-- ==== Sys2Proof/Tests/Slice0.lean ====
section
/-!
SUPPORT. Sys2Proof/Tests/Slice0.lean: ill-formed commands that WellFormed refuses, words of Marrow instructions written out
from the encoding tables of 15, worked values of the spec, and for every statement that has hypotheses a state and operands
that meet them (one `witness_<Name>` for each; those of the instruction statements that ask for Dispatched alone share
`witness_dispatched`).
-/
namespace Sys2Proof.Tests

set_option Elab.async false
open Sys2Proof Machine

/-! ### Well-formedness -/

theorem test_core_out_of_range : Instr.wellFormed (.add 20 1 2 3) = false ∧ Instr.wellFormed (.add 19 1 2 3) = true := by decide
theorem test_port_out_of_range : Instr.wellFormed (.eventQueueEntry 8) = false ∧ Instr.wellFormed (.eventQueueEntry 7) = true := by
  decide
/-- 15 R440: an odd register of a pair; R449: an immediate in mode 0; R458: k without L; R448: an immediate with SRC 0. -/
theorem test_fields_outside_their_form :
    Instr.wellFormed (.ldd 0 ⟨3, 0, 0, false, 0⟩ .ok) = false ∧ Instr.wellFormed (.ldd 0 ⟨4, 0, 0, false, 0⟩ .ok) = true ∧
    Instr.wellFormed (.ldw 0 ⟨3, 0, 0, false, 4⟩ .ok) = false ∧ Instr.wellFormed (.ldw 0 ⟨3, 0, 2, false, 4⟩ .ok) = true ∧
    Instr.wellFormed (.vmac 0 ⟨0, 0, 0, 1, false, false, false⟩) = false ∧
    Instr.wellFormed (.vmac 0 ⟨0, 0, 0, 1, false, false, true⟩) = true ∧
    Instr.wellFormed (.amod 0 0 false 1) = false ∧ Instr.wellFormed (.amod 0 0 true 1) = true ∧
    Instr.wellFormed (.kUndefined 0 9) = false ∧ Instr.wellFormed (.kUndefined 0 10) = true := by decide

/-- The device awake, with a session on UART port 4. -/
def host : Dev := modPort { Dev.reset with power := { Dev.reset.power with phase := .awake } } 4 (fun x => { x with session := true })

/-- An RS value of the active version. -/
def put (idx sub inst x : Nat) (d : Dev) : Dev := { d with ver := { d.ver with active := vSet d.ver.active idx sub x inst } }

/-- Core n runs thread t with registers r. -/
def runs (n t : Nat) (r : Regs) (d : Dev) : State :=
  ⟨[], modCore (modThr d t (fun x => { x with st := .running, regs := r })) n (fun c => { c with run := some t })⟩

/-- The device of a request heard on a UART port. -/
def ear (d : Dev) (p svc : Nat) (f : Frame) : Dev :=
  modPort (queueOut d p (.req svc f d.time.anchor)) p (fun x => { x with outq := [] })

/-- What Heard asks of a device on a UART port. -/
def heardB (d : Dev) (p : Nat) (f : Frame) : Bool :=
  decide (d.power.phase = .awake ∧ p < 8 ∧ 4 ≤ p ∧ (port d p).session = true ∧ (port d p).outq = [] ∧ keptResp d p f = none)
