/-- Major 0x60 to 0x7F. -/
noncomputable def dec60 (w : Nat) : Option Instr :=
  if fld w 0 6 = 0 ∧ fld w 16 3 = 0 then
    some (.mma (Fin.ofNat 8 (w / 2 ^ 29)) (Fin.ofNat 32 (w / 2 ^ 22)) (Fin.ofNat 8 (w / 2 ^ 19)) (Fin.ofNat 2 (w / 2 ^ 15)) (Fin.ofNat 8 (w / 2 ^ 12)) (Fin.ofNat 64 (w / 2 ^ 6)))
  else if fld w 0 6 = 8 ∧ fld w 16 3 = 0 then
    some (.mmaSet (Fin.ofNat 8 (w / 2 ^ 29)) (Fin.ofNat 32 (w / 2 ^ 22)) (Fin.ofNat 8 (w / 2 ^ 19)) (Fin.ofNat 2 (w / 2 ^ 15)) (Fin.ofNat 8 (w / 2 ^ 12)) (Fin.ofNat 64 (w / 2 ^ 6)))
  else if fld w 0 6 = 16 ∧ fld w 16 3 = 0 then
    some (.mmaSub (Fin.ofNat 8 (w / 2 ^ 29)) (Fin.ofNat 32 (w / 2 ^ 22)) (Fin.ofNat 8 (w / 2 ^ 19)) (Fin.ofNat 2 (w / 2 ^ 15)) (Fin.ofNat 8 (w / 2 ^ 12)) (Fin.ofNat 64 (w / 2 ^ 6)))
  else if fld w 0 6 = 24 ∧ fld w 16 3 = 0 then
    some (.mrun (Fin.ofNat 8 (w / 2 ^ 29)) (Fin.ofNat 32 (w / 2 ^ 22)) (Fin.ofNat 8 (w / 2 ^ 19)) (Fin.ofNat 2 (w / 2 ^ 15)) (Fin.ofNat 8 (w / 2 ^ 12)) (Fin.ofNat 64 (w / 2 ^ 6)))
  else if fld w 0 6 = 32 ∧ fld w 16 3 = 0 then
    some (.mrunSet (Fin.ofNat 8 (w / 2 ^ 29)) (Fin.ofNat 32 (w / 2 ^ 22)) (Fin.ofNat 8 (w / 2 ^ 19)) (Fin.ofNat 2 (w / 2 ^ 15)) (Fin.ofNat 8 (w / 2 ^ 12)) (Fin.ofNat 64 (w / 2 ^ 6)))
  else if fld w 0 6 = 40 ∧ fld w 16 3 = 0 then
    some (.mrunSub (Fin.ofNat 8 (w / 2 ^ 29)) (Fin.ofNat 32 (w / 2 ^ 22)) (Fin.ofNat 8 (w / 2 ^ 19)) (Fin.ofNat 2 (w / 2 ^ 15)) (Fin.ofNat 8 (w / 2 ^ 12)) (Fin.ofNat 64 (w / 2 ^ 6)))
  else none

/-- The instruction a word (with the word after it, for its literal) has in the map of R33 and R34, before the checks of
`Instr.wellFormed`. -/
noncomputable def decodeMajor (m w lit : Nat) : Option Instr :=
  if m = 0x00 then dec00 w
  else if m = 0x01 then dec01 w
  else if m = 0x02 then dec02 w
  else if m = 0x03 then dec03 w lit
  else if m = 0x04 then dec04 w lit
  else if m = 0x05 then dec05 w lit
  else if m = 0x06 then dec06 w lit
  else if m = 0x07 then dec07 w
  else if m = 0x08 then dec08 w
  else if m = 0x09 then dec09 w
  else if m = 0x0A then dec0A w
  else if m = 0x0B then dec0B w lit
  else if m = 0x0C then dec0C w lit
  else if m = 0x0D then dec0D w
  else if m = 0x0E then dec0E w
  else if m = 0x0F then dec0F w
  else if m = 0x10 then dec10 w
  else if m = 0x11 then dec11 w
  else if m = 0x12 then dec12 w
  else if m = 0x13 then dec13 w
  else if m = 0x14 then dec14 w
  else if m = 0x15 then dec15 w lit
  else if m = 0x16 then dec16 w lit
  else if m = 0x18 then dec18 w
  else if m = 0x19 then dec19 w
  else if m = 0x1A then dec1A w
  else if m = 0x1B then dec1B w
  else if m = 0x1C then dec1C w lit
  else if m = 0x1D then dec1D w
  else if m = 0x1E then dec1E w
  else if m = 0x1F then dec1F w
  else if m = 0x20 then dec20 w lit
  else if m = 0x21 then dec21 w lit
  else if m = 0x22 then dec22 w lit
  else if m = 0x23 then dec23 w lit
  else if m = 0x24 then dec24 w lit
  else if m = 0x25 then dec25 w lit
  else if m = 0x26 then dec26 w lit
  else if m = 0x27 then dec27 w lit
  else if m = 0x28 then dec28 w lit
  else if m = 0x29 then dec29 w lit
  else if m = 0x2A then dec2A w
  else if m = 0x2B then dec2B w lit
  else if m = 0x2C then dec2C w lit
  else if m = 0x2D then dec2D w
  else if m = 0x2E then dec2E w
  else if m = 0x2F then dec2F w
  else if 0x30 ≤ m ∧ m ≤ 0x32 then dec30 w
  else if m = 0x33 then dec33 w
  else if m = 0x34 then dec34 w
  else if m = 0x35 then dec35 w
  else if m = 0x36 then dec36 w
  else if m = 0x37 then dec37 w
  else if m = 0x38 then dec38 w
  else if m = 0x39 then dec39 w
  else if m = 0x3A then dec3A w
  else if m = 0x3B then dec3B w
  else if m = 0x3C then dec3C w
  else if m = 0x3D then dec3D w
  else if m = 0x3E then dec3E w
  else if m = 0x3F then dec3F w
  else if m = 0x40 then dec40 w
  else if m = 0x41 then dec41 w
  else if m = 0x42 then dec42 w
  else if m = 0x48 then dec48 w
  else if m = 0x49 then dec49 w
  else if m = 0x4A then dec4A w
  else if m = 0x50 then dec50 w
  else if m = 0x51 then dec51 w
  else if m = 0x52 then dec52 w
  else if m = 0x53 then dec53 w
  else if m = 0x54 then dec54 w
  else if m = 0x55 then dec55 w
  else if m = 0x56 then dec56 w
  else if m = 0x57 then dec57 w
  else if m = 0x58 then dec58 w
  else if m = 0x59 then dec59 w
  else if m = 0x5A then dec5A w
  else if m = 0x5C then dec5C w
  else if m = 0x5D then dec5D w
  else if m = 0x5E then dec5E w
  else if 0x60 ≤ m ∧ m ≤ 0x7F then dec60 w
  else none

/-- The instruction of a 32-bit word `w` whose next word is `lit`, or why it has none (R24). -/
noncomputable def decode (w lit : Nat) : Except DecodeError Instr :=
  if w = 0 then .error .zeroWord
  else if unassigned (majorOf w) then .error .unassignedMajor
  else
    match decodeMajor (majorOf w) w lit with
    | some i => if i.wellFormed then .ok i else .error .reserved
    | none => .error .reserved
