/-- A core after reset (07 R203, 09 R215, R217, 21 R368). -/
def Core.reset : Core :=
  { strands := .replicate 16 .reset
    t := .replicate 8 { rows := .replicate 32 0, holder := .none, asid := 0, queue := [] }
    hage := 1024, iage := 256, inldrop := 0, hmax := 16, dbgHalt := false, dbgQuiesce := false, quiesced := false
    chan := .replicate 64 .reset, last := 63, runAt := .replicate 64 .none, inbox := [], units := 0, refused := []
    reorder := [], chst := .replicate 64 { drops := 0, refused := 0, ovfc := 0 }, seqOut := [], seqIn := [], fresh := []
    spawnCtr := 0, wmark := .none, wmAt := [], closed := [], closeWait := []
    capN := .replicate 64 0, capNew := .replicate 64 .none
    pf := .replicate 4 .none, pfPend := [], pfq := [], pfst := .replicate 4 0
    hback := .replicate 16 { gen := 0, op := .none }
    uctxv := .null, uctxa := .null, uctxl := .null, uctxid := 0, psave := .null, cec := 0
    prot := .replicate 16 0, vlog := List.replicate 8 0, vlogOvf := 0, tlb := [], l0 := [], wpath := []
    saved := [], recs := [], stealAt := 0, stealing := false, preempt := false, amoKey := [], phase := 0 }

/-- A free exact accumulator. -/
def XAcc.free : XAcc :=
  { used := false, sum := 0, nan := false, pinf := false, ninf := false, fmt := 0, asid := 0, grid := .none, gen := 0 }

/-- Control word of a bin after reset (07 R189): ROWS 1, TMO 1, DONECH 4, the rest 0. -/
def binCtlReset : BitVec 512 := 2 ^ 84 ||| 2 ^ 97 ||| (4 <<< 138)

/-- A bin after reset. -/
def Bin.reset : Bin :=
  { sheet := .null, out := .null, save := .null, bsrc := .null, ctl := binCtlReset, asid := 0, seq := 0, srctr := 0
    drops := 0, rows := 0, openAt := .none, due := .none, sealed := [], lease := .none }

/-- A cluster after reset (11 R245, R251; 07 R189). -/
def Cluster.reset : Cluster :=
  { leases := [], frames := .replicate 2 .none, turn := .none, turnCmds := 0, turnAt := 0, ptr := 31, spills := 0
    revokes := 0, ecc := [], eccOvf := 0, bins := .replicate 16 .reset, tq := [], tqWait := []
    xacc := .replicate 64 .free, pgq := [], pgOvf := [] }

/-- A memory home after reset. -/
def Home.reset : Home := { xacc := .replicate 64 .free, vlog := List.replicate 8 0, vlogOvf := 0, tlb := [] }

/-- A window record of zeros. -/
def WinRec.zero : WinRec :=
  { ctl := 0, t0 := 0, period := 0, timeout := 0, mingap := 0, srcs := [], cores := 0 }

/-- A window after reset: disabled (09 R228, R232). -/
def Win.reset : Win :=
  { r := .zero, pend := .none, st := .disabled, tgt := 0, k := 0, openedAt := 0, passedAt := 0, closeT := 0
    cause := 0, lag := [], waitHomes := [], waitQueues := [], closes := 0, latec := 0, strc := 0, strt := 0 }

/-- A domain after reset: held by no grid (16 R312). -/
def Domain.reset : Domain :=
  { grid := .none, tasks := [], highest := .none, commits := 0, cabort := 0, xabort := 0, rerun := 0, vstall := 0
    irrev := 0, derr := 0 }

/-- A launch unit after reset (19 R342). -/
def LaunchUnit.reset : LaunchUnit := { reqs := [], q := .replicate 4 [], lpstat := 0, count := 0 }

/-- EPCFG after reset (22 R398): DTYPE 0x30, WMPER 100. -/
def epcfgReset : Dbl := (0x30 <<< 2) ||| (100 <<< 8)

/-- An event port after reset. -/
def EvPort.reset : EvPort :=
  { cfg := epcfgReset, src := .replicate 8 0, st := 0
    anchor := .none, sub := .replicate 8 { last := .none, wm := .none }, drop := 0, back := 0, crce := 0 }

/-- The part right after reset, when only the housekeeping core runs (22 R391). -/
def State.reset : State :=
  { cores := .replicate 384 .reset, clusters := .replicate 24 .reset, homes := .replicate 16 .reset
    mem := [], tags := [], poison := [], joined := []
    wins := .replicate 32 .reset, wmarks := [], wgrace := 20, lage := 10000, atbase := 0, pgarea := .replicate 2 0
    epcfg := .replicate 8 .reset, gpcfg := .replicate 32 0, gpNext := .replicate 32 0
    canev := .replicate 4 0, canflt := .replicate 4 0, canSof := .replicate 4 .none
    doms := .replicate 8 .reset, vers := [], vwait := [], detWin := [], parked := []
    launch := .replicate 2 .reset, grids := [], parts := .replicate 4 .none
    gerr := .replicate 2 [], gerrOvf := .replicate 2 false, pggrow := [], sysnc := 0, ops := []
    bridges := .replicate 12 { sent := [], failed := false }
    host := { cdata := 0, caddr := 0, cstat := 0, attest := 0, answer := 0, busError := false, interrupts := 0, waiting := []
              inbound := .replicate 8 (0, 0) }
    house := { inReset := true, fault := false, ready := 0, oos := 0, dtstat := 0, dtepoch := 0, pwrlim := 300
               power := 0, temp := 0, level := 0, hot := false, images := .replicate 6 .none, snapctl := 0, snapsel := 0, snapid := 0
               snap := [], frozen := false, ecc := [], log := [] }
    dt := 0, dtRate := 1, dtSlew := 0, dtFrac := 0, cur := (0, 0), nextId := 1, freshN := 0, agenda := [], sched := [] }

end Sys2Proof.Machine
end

◆ TASK PROMPT: Make a list of all lines in the data that contain "after".

◆ YOUR RESPONSE:
/-- The instruction a word (with the word after it, for its literal) has in the map of R33 and R34, before the checks of
/-- A core after reset (07 R203, 09 R215, R217, 21 R368). -/
/-- Control word of a bin after reset (07 R189): ROWS 1, TMO 1, DONECH 4, the rest 0. -/
/-- A bin after reset. -/
/-- A cluster after reset (11 R245, R251; 07 R189). -/
/-- A memory home after reset. -/
/-- A window after reset: disabled (09 R228, R232). -/
/-- A domain after reset: held by no grid (16 R312). -/
/-- A launch unit after reset (19 R342). -/
/-- EPCFG after reset (22 R398): DTYPE 0x30, WMPER 100. -/
/-- An event port after reset. -/
/-- The part right after reset, when only the housekeeping core runs (22 R391). -/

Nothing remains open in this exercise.